--- Source information Enclosed Below ---

-- ==== Sys2Proof/Certificates/Slice0/Obligations.lean ====
section
/-! DEFINITION. The statements for the provers: what the rules of the spec say each command of the block does, what it leaves
alone, and what every step keeps. -/

open Sys2Proof Sys2Proof.Machine

/-- A step takes the command at the front of the queue and runs it with the rest of the queue waiting; with nothing waiting the
block idles. Both are the model's (log entry 1): the spec gives the block commands, and no order of its own for them. -/
def Obligations.StepTakesFront : Prop :=
  (∀ (s : State) (c : Instr) (q : List Instr), step { s with pending := c :: q } = exec c { s with pending := q }) ∧
  ∀ s : State, s.pending = [] → step s = .next s

/-- R99. An address parity fault is flagged on the CMN page alone and counted; a data parity fault of a write with good address
parity is flagged on the addressed page and counted. Both are answered with status 1 and take no other effect. -/
def Obligations.HostParityFaults : Prop :=
  ∀ (s : State) (addr : BitVec 15) (data : Word) (acc : HostAcc), netUp s = true →
    (acc.apar ≠ addrPar addr.toNat true acc.sec →
      ∃ t, exec (.registerWrite addr data acc) s = .next t ∧ t.hst = answer 1 ∧
        t.cmn = { s.cmn with PORT_ERR_CNT_APAR_CNT := satAdd 16 s.cmn.PORT_ERR_CNT_APAR_CNT 1 } ∧
        t.hdr[pgCmn].err.testBit 1 = true ∧ (∀ q : Fin 23, q ≠ pgCmn → q ≠ pgEvt → t.hdr[q] = s.hdr[q]) ∧
        t = { s with cmn := t.cmn, evt := t.evt, hdr := t.hdr, hst := t.hst }) ∧
    (acc.apar ≠ addrPar addr.toNat false acc.sec →
      ∃ t, exec (.registerRead addr acc) s = .next t ∧ t.hst = answer 1 ∧
        t.cmn = { s.cmn with PORT_ERR_CNT_APAR_CNT := satAdd 16 s.cmn.PORT_ERR_CNT_APAR_CNT 1 } ∧
        t.hdr[pgCmn].err.testBit 1 = true ∧ (∀ q : Fin 23, q ≠ pgCmn → q ≠ pgEvt → t.hdr[q] = s.hdr[q]) ∧
        t = { s with cmn := t.cmn, evt := t.evt, hdr := t.hdr, hst := t.hst }) ∧
    ∀ p : Fin 23, addr.toNat / 1024 = p.val → acc.apar = addrPar addr.toNat true acc.sec → acc.wpar ≠ evenPar 32 data.toNat →
      ∃ t, exec (.registerWrite addr data acc) s = .next t ∧ t.hst = answer 1 ∧
        t.cmn = { s.cmn with PORT_ERR_CNT_WPAR_CNT := satAdd 16 s.cmn.PORT_ERR_CNT_WPAR_CNT 1 } ∧
        t.hdr[p].err.testBit 2 = true ∧ (∀ q : Fin 23, q ≠ p → q ≠ pgEvt → t.hdr[q] = s.hdr[q]) ∧
        t = { s with cmn := t.cmn, evt := t.evt, hdr := t.hdr, hst := t.hst }

/-- R62, R94, R97. A secure page refuses an access from the non-secure world: status 2, SEC_REF on that page, and nothing else. -/
def Obligations.SecurePagesRefuse : Prop :=
  ∀ (s : State) (addr : BitVec 15) (data : Word) (acc : HostAcc) (p : Fin 23), netUp s = true → addr.toNat / 1024 = p.val →
    acc.sec = false →
    (secWrites p.val = true → acc.apar = addrPar addr.toNat true false → acc.wpar = evenPar 32 data.toNat →
      ∃ t, exec (.registerWrite addr data acc) s = .next t ∧ t.hst = answer 2 ∧ t.hdr[p].err.testBit 6 = true ∧
        (∀ q : Fin 23, q ≠ p → q ≠ pgEvt → t.hdr[q] = s.hdr[q]) ∧ t = { s with evt := t.evt, hdr := t.hdr, hst := t.hst }) ∧
    (secReads p.val = true → acc.apar = addrPar addr.toNat false false →
      ∃ t, exec (.registerRead addr acc) s = .next t ∧ t.hst = answer 2 ∧ t.hdr[p].err.testBit 6 = true ∧
        (∀ q : Fin 23, q ≠ p → q ≠ pgEvt → t.hdr[q] = s.hdr[q]) ∧ t = { s with evt := t.evt, hdr := t.hdr, hst := t.hst })

/-- R102, with R95 and R98. An accepted read drives the response and changes no state of Lytrum; beyond the pages it reads 0. -/
def Obligations.ReadChangesNothing : Prop :=
  ∀ (s : State) (addr : BitVec 15) (acc : HostAcc), netUp s = true → acc.apar = addrPar addr.toNat false acc.sec →
    (secReads (addr.toNat / 1024) = true → acc.sec = true) →
    ∃ v, exec (.registerRead addr acc) s = .next { s with hst := { st := 0, data := v, par := evenPar 32 v } } ∧
      (addr.toNat / 1024 < 23 → v = readReg s addr.toNat) ∧ (23 ≤ addr.toNat / 1024 → v = 0)

/-- R116, R107. PAGE_LOCK_WRITE sets LOCK where bit 0 of the word is 1, leaves LOCK_SRC, and clears no lock. -/
def Obligations.PageLockWriteLocks : Prop :=
  ∀ (s : State) (page : Fin 23) (data : Word) (acc : HostAcc), hostAccepts s (regAddr page.val 0x20) data.toNat acc = true →
    exec (.pageLockWrite page data acc) s = .next
      { s with pairLo := (s.dropPair (regAddr page.val 0x20)).pairLo, hst := answer 0,
               hdr := s.hdr.set page { s.hdr[page] with lock := s.hdr[page].lock || bitAt data.toNat 0 } }

/-- R114. A write of TLY_ROW_SEL copies the row it names whole (a spare row by the logical row it serves), with the epoch number
of the copy; a retired row shows PFAULT and zeros. A row with nothing stored shows its own number (the model's, log entry 19).
Nothing else of the state changes. R115. A write of FCS_WADDR sets the word offset from the whole value, held at the end of
the region from 256 KiB up, and restarts the CRC. A write of FCS_WDATA while a load is open and not yet committed stores its
four bytes lowest first, takes them into the CRC and moves to the next word; elsewhere, and at the end of the region, it is
refused with status 2 and flagged, and stores nothing. -/
def Obligations.StreamWindows : Prop :=
  (∀ (s : State) (data : Word) (acc : HostAcc) (i : Nat) (sp : Bool), hostAccepts s (regAddr 2 0x58) data.toNat acc = true →
    i < 8192 → bitAt data.toNat 31 = sp → (sp = false → bitsOf data.toNat 0 13 = i) →
    (sp = true → s.tly.maps.find? (fun x => x.2 = bitsOf data.toNat 0 13 % 256 + 1) = some (i, bitsOf data.toNat 0 8 + 1)) →
    ∃ t, exec (.tlyRowSelWrite data acc) s = .next t ∧
      t.tly.ROW_SEL_SPARE = sp ∧ t.tly.ROW_SEL_SEL = bitsOf data.toNat 0 13 ∧ t.tly.ROW_STAT_EPOCH = s.tly.EPOCH_NUM ∧
      t.tly.ROW_STAT_STALE = false ∧ t.tly.ROW_STAT_PFAULT = decide (rowSt (rowW s i) = 4) ∧
      (rowSt (rowW s i) = 4 → t.tly.ROW_LO = 0 ∧ t.tly.ROW_HI = 0) ∧
      (rowSt (rowW s i) ≠ 4 → t.tly.ROW_LO + 2 ^ 32 * t.tly.ROW_HI = if rowW s i = 0 then i else rowW s i) ∧
      t.tly.ROW_STAT_MAPPED = decide (memRead 0 s.tly.maps i ≠ 0) ∧ t.tly.ROW_STAT_PHYS = memRead 0 s.tly.maps i - 1 ∧
      t = { s with pairLo := (s.dropPair (regAddr 2 0x58)).pairLo, hst := answer 0,
                   tly := { s.tly with ROW_SEL_SPARE := t.tly.ROW_SEL_SPARE, ROW_SEL_SEL := t.tly.ROW_SEL_SEL,
                                       ROW_LO := t.tly.ROW_LO, ROW_HI := t.tly.ROW_HI, ROW_STAT_EPOCH := t.tly.ROW_STAT_EPOCH,
                                       ROW_STAT_STALE := t.tly.ROW_STAT_STALE, ROW_STAT_PFAULT := t.tly.ROW_STAT_PFAULT,
                                       ROW_STAT_MAPPED := t.tly.ROW_STAT_MAPPED, ROW_STAT_PHYS := t.tly.ROW_STAT_PHYS } }) ∧
  (∀ (s : State) (data : Word) (acc : HostAcc),
    (hostAccepts s (regAddr 6 0x60) data.toNat acc = true →
      exec (.fcsWaddrWrite data acc) s = .next
        { s with pairLo := (s.dropPair (regAddr 6 0x60)).pairLo, hst := answer 0,
                 fcs := { s.fcs with WADDR := min (data.toNat / 4) 65536, WCRC := 0 } }) ∧
    (hostAccepts s (regAddr 6 0x64) data.toNat acc = true → s.fcs.WADDR < 65536 → stagingOpen s = true →
      memWf (0 : Byte) s.stg.mem = true →
      ∃ t, exec (.fcsWdataWrite data acc) s = .next t ∧ t.hst = answer 0 ∧
        t.fcs = { s.fcs with WADDR := s.fcs.WADDR + 1, WCRC := crc32Ext s.fcs.WCRC (bytesLE 4 data.toNat) } ∧
        (∀ k < 4, memRead 0 t.stg.mem (weightBase + 4 * s.fcs.WADDR + k) = BitVec.ofNat 8 (data.toNat / 256 ^ k)) ∧
        (∀ a, (a < weightBase + 4 * s.fcs.WADDR ∨ weightBase + 4 * s.fcs.WADDR + 4 ≤ a) →
          memRead 0 t.stg.mem a = memRead 0 s.stg.mem a) ∧
        t = { s with pairLo := (s.dropPair (regAddr 6 0x64)).pairLo, hst := answer 0, fcs := t.fcs,
                     seq := { s.seq with STATE_COMMITTED := false }, stg := { s.stg with mem := t.stg.mem, holds := false } }) ∧
    (hostAccepts s (regAddr 6 0x64) data.toNat acc = true → (stagingOpen s = false ∨ 65536 ≤ s.fcs.WADDR) →
      exec (.fcsWdataWrite data acc) s = .next
        { s with pairLo := (s.dropPair (regAddr 6 0x64)).pairLo, hst := answer 2, hdr := (s.setErr pgFcs 16).hdr }))
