@[simp] theorem rackIbi (s : State) (payload : Nat) : (State.rackIbi s payload).cmn = s.cmn ∧
    (State.rackIbi s payload).seq = s.seq ∧ (State.rackIbi s payload).tly = s.tly ∧ (State.rackIbi s payload).adm = s.adm ∧
    (State.rackIbi s payload).beam = s.beam ∧ (State.rackIbi s payload).ctl = s.ctl ∧ (State.rackIbi s payload).fcs = s.fcs ∧
    (State.rackIbi s payload).thm = s.thm ∧ (State.rackIbi s payload).sns = s.sns ∧ (State.rackIbi s payload).dom = s.dom ∧
    (State.rackIbi s payload).clk = s.clk ∧ (State.rackIbi s payload).vrg = s.vrg ∧ (State.rackIbi s payload).pmb = s.pmb ∧
    (State.rackIbi s payload).frm = s.frm ∧ (State.rackIbi s payload).tre = s.tre ∧ (State.rackIbi s payload).mbs = s.mbs ∧
    (State.rackIbi s payload).mbn = s.mbn ∧ (State.rackIbi s payload).aut = s.aut ∧ (State.rackIbi s payload).rst = s.rst ∧
    (State.rackIbi s payload).rel = s.rel ∧ (State.rackIbi s payload).evt = s.evt ∧ (State.rackIbi s payload).trc = s.trc ∧
    (State.rackIbi s payload).hdr = s.hdr ∧ (State.rackIbi s payload).stg = s.stg ∧ (State.rackIbi s payload).hst = s.hst ∧
    (State.rackIbi s payload).pairLo = s.pairLo ∧ (State.rackIbi s payload).now = s.now ∧
    (State.rackIbi s payload).free = s.free ∧ (State.rackIbi s payload).pending = s.pending := by
  unfold State.rackIbi; simp

@[simp] theorem settle (s : State) (cause : Nat) : (State.settle s cause).cmn = s.cmn ∧
    (State.settle s cause).tly = s.tly ∧ (State.settle s cause).adm = s.adm ∧ (State.settle s cause).beam = s.beam ∧
    (State.settle s cause).ctl = s.ctl ∧ (State.settle s cause).fcs = s.fcs ∧ (State.settle s cause).thm = s.thm ∧
    (State.settle s cause).sns = s.sns ∧ (State.settle s cause).dom = s.dom ∧ (State.settle s cause).clk = s.clk ∧
    (State.settle s cause).vrg = s.vrg ∧ (State.settle s cause).pmb = s.pmb ∧ (State.settle s cause).frm = s.frm ∧
    (State.settle s cause).tre = s.tre ∧ (State.settle s cause).aut = s.aut ∧ (State.settle s cause).rst = s.rst ∧
    (State.settle s cause).rel = s.rel ∧ (State.settle s cause).trc = s.trc ∧ (State.settle s cause).stg = s.stg ∧
    (State.settle s cause).hst = s.hst ∧ (State.settle s cause).pairLo = s.pairLo ∧ (State.settle s cause).now = s.now ∧
    (State.settle s cause).free = s.free ∧ (State.settle s cause).pending = s.pending := by
  unfold State.settle; simp
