-- ==== Sys2Proof/Laws/PagesTally.lean ====
section
/-! SUPPORT. Which pages of State each operation leaves alone: the tally, the admission port and the telemetry stream. One lemma for each operation, a conjunction
over every page the operation does not write, tagged simp so that no later proof unfolds the operation for them. -/

set_option linter.unusedSimpArgs false

namespace Pages

open Sys2Proof Sys2Proof.Machine

@[simp] theorem linkMod (s : State) (d : Dir) (f : FrmLinkState → FrmLinkState) : (State.linkMod s d f).cmn = s.cmn ∧ (State.linkMod s d f).seq = s.seq ∧ (State.linkMod s d f).tly = s.tly ∧ (State.linkMod s d f).adm = s.adm ∧ (State.linkMod s d f).beam = s.beam ∧ (State.linkMod s d f).ctl = s.ctl ∧ (State.linkMod s d f).fcs = s.fcs ∧ (State.linkMod s d f).thm = s.thm ∧ (State.linkMod s d f).sns = s.sns ∧ (State.linkMod s d f).dom = s.dom ∧ (State.linkMod s d f).clk = s.clk ∧ (State.linkMod s d f).vrg = s.vrg ∧ (State.linkMod s d f).pmb = s.pmb ∧ (State.linkMod s d f).tre = s.tre ∧ (State.linkMod s d f).mbs = s.mbs ∧ (State.linkMod s d f).mbn = s.mbn ∧ (State.linkMod s d f).rck = s.rck ∧ (State.linkMod s d f).aut = s.aut ∧ (State.linkMod s d f).rst = s.rst ∧ (State.linkMod s d f).rel = s.rel ∧ (State.linkMod s d f).evt = s.evt ∧ (State.linkMod s d f).trc = s.trc ∧ (State.linkMod s d f).hdr = s.hdr ∧ (State.linkMod s d f).stg = s.stg ∧ (State.linkMod s d f).hst = s.hst ∧ (State.linkMod s d f).pairLo = s.pairLo ∧ (State.linkMod s d f).now = s.now ∧ (State.linkMod s d f).free = s.free ∧ (State.linkMod s d f).pending = s.pending := by
  unfold State.linkMod; split <;> simp

@[simp] theorem linkSend (s : State) (d : Dir) (c : Nat) (m : BitVec 128) : (State.linkSend s d c m).cmn = s.cmn ∧ (State.linkSend s d c m).seq = s.seq ∧ (State.linkSend s d c m).tly = s.tly ∧ (State.linkSend s d c m).adm = s.adm ∧ (State.linkSend s d c m).beam = s.beam ∧ (State.linkSend s d c m).ctl = s.ctl ∧ (State.linkSend s d c m).fcs = s.fcs ∧ (State.linkSend s d c m).thm = s.thm ∧ (State.linkSend s d c m).sns = s.sns ∧ (State.linkSend s d c m).dom = s.dom ∧ (State.linkSend s d c m).clk = s.clk ∧ (State.linkSend s d c m).vrg = s.vrg ∧ (State.linkSend s d c m).pmb = s.pmb ∧ (State.linkSend s d c m).tre = s.tre ∧ (State.linkSend s d c m).mbs = s.mbs ∧ (State.linkSend s d c m).mbn = s.mbn ∧ (State.linkSend s d c m).rck = s.rck ∧ (State.linkSend s d c m).aut = s.aut ∧ (State.linkSend s d c m).rst = s.rst ∧ (State.linkSend s d c m).rel = s.rel ∧ (State.linkSend s d c m).evt = s.evt ∧ (State.linkSend s d c m).trc = s.trc ∧ (State.linkSend s d c m).hdr = s.hdr ∧ (State.linkSend s d c m).stg = s.stg ∧ (State.linkSend s d c m).hst = s.hst ∧ (State.linkSend s d c m).pairLo = s.pairLo ∧ (State.linkSend s d c m).now = s.now ∧ (State.linkSend s d c m).free = s.free ∧ (State.linkSend s d c m).pending = s.pending := by
  unfold State.linkSend; simp

@[simp] theorem linkSendRaw (s : State) (d : Dir) (m : BitVec 128) : (State.linkSendRaw s d m).cmn = s.cmn ∧
    (State.linkSendRaw s d m).seq = s.seq ∧ (State.linkSendRaw s d m).tly = s.tly ∧ (State.linkSendRaw s d m).adm = s.adm ∧
    (State.linkSendRaw s d m).beam = s.beam ∧ (State.linkSendRaw s d m).ctl = s.ctl ∧ (State.linkSendRaw s d m).fcs = s.fcs ∧
    (State.linkSendRaw s d m).thm = s.thm ∧ (State.linkSendRaw s d m).sns = s.sns ∧ (State.linkSendRaw s d m).dom = s.dom ∧
    (State.linkSendRaw s d m).clk = s.clk ∧ (State.linkSendRaw s d m).vrg = s.vrg ∧ (State.linkSendRaw s d m).pmb = s.pmb ∧
    (State.linkSendRaw s d m).tre = s.tre ∧ (State.linkSendRaw s d m).mbs = s.mbs ∧ (State.linkSendRaw s d m).mbn = s.mbn ∧
    (State.linkSendRaw s d m).rck = s.rck ∧ (State.linkSendRaw s d m).aut = s.aut ∧ (State.linkSendRaw s d m).rst = s.rst ∧
    (State.linkSendRaw s d m).rel = s.rel ∧ (State.linkSendRaw s d m).evt = s.evt ∧ (State.linkSendRaw s d m).trc = s.trc ∧
    (State.linkSendRaw s d m).hdr = s.hdr ∧ (State.linkSendRaw s d m).stg = s.stg ∧ (State.linkSendRaw s d m).hst = s.hst ∧
    (State.linkSendRaw s d m).pairLo = s.pairLo ∧ (State.linkSendRaw s d m).now = s.now ∧
    (State.linkSendRaw s d m).free = s.free ∧ (State.linkSendRaw s d m).pending = s.pending := by
  unfold State.linkSendRaw; simp

@[simp] theorem frmSend (s : State) (cls typ dst pay : Nat) : (State.frmSend s cls typ dst pay).cmn = s.cmn ∧
    (State.frmSend s cls typ dst pay).seq = s.seq ∧ (State.frmSend s cls typ dst pay).tly = s.tly ∧
    (State.frmSend s cls typ dst pay).adm = s.adm ∧ (State.frmSend s cls typ dst pay).beam = s.beam ∧
    (State.frmSend s cls typ dst pay).ctl = s.ctl ∧ (State.frmSend s cls typ dst pay).fcs = s.fcs ∧
    (State.frmSend s cls typ dst pay).thm = s.thm ∧ (State.frmSend s cls typ dst pay).sns = s.sns ∧
    (State.frmSend s cls typ dst pay).dom = s.dom ∧ (State.frmSend s cls typ dst pay).clk = s.clk ∧
    (State.frmSend s cls typ dst pay).vrg = s.vrg ∧ (State.frmSend s cls typ dst pay).pmb = s.pmb ∧
    (State.frmSend s cls typ dst pay).tre = s.tre ∧ (State.frmSend s cls typ dst pay).mbs = s.mbs ∧
    (State.frmSend s cls typ dst pay).mbn = s.mbn ∧ (State.frmSend s cls typ dst pay).rck = s.rck ∧
    (State.frmSend s cls typ dst pay).aut = s.aut ∧ (State.frmSend s cls typ dst pay).rst = s.rst ∧
    (State.frmSend s cls typ dst pay).rel = s.rel ∧ (State.frmSend s cls typ dst pay).evt = s.evt ∧
    (State.frmSend s cls typ dst pay).trc = s.trc ∧ (State.frmSend s cls typ dst pay).hdr = s.hdr ∧
    (State.frmSend s cls typ dst pay).stg = s.stg ∧ (State.frmSend s cls typ dst pay).hst = s.hst ∧
    (State.frmSend s cls typ dst pay).pairLo = s.pairLo ∧ (State.frmSend s cls typ dst pay).now = s.now ∧
    (State.frmSend s cls typ dst pay).free = s.free ∧ (State.frmSend s cls typ dst pay).pending = s.pending := by
  unfold State.frmSend; (repeat' split) <;> simp

@[simp] theorem lowerLimits (s : State) : (State.lowerLimits s).cmn = s.cmn ∧ (State.lowerLimits s).seq = s.seq ∧
    (State.lowerLimits s).tly = s.tly ∧ (State.lowerLimits s).adm = s.adm ∧ (State.lowerLimits s).ctl = s.ctl ∧
    (State.lowerLimits s).fcs = s.fcs ∧ (State.lowerLimits s).thm = s.thm ∧ (State.lowerLimits s).sns = s.sns ∧
    (State.lowerLimits s).dom = s.dom ∧ (State.lowerLimits s).clk = s.clk ∧ (State.lowerLimits s).vrg = s.vrg ∧
    (State.lowerLimits s).pmb = s.pmb ∧ (State.lowerLimits s).frm = s.frm ∧ (State.lowerLimits s).tre = s.tre ∧
    (State.lowerLimits s).mbs = s.mbs ∧ (State.lowerLimits s).mbn = s.mbn ∧ (State.lowerLimits s).rck = s.rck ∧
    (State.lowerLimits s).aut = s.aut ∧ (State.lowerLimits s).rst = s.rst ∧ (State.lowerLimits s).rel = s.rel ∧
    (State.lowerLimits s).evt = s.evt ∧ (State.lowerLimits s).trc = s.trc ∧ (State.lowerLimits s).hdr = s.hdr ∧
    (State.lowerLimits s).stg = s.stg ∧ (State.lowerLimits s).hst = s.hst ∧ (State.lowerLimits s).pairLo = s.pairLo ∧
    (State.lowerLimits s).now = s.now ∧ (State.lowerLimits s).free = s.free ∧ (State.lowerLimits s).pending = s.pending := by
  unfold State.lowerLimits; simp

--- End of Enclosed Source information ---

Problem to work on:
Please copy the lines in the records above between the one holding "(State.frmSend s cls typ dst pay).aut" and the one holding "(State.lowerLimits s).aut = s.aut", inclusive, exactly and with no other line.

Solution to this problem:
    (State.frmSend s cls typ dst pay).aut = s.aut ∧ (State.frmSend s cls typ dst pay).rst = s.rst ∧
    (State.frmSend s cls typ dst pay).rel = s.rel ∧ (State.frmSend s cls typ dst pay).evt = s.evt ∧
    (State.frmSend s cls typ dst pay).trc = s.trc ∧ (State.frmSend s cls typ dst pay).hdr = s.hdr ∧
    (State.frmSend s cls typ dst pay).stg = s.stg ∧ (State.frmSend s cls typ dst pay).hst = s.hst ∧
    (State.frmSend s cls typ dst pay).pairLo = s.pairLo ∧ (State.frmSend s cls typ dst pay).now = s.now ∧
    (State.frmSend s cls typ dst pay).free = s.free ∧ (State.frmSend s cls typ dst pay).pending = s.pending := by
  unfold State.frmSend; (repeat' split) <;> simp

@[simp] theorem lowerLimits (s : State) : (State.lowerLimits s).cmn = s.cmn ∧ (State.lowerLimits s).seq = s.seq ∧
    (State.lowerLimits s).tly = s.tly ∧ (State.lowerLimits s).adm = s.adm ∧ (State.lowerLimits s).ctl = s.ctl ∧
    (State.lowerLimits s).fcs = s.fcs ∧ (State.lowerLimits s).thm = s.thm ∧ (State.lowerLimits s).sns = s.sns ∧
    (State.lowerLimits s).dom = s.dom ∧ (State.lowerLimits s).clk = s.clk ∧ (State.lowerLimits s).vrg = s.vrg ∧
    (State.lowerLimits s).pmb = s.pmb ∧ (State.lowerLimits s).frm = s.frm ∧ (State.lowerLimits s).tre = s.tre ∧
    (State.lowerLimits s).mbs = s.mbs ∧ (State.lowerLimits s).mbn = s.mbn ∧ (State.lowerLimits s).rck = s.rck ∧
    (State.lowerLimits s).aut = s.aut ∧ (State.lowerLimits s).rst = s.rst ∧ (State.lowerLimits s).rel = s.rel ∧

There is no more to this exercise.